# TO DO:
Here is a block of records. Copy every line in it that includes "device".

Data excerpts
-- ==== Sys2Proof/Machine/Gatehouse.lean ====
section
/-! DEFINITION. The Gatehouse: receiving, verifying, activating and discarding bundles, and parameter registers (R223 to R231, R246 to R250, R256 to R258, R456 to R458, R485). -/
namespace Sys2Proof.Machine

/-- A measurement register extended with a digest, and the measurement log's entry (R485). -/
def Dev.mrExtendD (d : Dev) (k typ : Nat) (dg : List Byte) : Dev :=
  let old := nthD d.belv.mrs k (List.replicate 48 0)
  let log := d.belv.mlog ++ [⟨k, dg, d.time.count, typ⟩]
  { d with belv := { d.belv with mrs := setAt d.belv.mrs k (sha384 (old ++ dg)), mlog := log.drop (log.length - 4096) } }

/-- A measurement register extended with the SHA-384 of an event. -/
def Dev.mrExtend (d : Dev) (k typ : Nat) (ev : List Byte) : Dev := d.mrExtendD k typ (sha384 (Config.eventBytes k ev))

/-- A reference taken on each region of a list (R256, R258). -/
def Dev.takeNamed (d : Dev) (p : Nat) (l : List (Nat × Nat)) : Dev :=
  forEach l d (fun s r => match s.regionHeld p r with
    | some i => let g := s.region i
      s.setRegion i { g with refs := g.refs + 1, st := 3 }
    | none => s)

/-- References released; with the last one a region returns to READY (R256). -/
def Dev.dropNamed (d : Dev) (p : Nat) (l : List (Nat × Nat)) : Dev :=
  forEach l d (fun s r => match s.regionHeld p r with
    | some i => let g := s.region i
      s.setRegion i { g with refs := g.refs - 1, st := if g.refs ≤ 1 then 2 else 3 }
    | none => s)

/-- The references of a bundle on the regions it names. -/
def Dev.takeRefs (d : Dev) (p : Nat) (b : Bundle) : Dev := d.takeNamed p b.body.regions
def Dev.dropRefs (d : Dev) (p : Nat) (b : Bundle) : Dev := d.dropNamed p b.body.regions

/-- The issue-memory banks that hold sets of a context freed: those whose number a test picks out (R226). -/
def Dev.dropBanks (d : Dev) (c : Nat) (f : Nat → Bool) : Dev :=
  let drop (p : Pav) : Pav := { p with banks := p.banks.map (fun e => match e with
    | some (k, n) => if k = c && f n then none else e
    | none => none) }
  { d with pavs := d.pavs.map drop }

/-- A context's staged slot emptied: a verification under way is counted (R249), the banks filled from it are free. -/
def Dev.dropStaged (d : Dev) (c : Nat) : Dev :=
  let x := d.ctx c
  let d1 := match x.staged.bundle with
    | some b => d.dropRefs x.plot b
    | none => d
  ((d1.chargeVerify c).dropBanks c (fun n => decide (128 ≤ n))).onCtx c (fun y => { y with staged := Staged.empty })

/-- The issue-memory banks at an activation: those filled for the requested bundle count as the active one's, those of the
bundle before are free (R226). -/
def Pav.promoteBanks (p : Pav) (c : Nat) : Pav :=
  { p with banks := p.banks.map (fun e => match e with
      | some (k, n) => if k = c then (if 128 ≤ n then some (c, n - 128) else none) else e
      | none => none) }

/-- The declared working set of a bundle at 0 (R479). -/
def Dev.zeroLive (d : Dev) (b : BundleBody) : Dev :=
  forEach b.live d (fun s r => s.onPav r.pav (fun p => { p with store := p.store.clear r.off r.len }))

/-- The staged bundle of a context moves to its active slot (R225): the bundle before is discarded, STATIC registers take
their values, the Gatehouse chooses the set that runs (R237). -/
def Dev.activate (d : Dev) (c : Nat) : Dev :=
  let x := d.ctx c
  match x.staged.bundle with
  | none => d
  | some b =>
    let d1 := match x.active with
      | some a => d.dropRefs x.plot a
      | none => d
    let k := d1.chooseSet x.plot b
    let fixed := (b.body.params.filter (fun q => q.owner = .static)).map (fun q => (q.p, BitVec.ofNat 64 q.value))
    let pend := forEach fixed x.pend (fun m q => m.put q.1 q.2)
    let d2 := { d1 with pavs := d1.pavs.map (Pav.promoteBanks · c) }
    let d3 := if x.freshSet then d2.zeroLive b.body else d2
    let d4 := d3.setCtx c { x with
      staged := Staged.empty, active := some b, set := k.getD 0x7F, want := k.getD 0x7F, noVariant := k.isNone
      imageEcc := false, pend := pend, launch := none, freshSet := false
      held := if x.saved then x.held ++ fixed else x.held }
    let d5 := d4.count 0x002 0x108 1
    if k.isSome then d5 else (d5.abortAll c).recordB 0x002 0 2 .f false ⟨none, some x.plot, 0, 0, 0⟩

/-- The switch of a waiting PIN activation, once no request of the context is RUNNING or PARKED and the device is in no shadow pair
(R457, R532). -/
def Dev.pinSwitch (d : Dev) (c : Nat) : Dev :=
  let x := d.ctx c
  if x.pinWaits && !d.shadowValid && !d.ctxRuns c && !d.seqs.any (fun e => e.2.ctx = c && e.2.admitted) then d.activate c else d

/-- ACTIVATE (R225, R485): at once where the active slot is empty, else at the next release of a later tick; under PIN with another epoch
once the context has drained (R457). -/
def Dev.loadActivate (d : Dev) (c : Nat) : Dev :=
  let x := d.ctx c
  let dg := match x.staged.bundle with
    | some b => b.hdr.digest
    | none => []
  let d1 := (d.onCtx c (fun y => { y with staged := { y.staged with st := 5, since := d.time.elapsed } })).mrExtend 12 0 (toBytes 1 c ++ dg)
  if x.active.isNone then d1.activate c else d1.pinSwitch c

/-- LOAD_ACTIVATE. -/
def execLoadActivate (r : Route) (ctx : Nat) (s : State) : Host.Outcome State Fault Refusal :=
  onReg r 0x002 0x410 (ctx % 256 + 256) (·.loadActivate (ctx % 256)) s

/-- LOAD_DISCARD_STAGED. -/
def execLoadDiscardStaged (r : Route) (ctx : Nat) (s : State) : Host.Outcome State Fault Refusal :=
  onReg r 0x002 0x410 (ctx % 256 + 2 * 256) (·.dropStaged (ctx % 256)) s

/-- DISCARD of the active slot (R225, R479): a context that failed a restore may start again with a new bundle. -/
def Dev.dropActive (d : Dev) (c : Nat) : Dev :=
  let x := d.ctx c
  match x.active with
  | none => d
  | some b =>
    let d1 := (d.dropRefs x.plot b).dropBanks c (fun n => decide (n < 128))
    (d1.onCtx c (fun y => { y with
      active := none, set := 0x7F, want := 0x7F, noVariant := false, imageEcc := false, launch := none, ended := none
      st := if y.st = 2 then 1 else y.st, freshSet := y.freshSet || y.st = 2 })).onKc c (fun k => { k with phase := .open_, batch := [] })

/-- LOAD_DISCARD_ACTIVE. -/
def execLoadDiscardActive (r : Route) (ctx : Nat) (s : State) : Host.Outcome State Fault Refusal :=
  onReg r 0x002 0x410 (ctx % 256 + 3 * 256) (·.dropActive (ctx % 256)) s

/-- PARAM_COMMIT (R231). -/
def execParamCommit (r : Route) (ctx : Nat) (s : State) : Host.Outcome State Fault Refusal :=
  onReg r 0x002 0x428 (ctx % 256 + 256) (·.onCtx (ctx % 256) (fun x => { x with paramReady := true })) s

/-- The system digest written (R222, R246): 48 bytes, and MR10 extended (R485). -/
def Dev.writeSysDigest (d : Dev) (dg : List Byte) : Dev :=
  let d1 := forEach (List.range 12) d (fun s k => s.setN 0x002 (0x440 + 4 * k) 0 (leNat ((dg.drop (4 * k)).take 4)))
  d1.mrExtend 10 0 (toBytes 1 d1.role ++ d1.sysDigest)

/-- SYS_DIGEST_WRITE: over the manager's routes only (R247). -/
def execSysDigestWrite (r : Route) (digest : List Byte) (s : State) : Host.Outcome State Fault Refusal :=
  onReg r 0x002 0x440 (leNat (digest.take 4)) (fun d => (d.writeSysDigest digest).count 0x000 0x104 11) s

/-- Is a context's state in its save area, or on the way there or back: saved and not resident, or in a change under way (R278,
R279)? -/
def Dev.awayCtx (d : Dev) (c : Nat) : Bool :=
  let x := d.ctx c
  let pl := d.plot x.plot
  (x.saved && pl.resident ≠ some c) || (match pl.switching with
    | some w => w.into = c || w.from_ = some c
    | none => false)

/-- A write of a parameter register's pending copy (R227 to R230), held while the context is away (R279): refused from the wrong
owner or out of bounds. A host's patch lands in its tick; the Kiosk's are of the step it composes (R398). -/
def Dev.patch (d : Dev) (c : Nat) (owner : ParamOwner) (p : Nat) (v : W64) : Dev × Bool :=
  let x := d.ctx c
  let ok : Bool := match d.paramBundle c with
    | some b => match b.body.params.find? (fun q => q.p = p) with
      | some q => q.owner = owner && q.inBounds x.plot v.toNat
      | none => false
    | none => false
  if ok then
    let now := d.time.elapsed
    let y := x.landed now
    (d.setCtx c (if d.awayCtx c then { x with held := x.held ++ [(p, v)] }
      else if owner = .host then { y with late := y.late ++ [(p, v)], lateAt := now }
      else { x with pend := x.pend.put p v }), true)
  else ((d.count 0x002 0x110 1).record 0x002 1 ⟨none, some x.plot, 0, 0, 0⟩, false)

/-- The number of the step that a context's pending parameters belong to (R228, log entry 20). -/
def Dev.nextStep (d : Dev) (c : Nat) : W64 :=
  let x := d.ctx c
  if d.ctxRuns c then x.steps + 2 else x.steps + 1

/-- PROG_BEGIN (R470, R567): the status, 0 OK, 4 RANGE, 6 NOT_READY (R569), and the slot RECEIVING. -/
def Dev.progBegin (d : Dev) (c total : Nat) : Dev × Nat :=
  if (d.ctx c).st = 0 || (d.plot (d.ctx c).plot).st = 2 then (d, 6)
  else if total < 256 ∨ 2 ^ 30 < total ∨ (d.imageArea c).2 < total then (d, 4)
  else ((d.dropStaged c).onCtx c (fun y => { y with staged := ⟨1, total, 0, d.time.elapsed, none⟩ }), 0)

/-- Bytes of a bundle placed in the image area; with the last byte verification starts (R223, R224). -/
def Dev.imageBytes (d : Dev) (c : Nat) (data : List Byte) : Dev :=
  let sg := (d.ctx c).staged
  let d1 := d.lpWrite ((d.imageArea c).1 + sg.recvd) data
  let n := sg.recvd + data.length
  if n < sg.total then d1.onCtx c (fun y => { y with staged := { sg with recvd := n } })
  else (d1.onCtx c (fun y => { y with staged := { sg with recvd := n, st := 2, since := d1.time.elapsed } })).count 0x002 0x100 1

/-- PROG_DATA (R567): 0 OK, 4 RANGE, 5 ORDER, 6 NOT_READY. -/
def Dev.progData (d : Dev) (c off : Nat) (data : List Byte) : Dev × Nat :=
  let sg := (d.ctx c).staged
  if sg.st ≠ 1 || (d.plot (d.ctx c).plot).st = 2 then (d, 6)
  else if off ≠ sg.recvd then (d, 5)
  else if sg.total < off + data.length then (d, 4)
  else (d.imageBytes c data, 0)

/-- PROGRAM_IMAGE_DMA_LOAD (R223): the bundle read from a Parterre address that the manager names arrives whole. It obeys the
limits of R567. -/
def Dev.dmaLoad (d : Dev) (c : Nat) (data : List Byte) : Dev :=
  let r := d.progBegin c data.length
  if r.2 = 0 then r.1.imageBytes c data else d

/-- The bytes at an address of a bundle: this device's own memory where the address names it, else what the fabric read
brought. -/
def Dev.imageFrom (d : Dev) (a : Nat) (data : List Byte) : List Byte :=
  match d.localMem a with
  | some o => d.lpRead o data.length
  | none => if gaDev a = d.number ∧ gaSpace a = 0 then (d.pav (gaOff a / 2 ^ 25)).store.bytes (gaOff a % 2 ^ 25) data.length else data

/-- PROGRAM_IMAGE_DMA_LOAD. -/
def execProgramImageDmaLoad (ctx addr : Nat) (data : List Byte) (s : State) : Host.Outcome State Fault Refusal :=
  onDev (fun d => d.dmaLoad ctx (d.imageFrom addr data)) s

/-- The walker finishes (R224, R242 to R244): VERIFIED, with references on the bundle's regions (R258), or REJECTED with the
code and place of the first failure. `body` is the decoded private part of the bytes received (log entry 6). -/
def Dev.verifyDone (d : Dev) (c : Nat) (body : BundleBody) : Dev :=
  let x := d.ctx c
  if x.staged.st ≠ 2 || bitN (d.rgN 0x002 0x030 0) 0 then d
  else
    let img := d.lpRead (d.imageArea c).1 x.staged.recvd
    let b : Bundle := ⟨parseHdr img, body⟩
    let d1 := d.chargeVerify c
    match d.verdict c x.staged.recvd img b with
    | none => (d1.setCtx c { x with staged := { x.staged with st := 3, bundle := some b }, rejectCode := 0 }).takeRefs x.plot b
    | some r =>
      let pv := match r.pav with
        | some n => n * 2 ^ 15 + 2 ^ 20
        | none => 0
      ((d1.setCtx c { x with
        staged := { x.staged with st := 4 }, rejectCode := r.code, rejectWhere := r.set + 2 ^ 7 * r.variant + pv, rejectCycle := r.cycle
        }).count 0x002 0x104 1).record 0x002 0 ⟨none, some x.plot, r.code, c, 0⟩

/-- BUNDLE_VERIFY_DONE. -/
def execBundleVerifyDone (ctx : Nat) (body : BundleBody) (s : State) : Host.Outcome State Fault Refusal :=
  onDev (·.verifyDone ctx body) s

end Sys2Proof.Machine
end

# RESPONSE TO THIS EXERCISE:
/-- The switch of a waiting PIN activation, once no request of the context is RUNNING or PARKED and the device is in no shadow pair
/-- The bytes at an address of a bundle: this device's own memory where the address names it, else what the fabric read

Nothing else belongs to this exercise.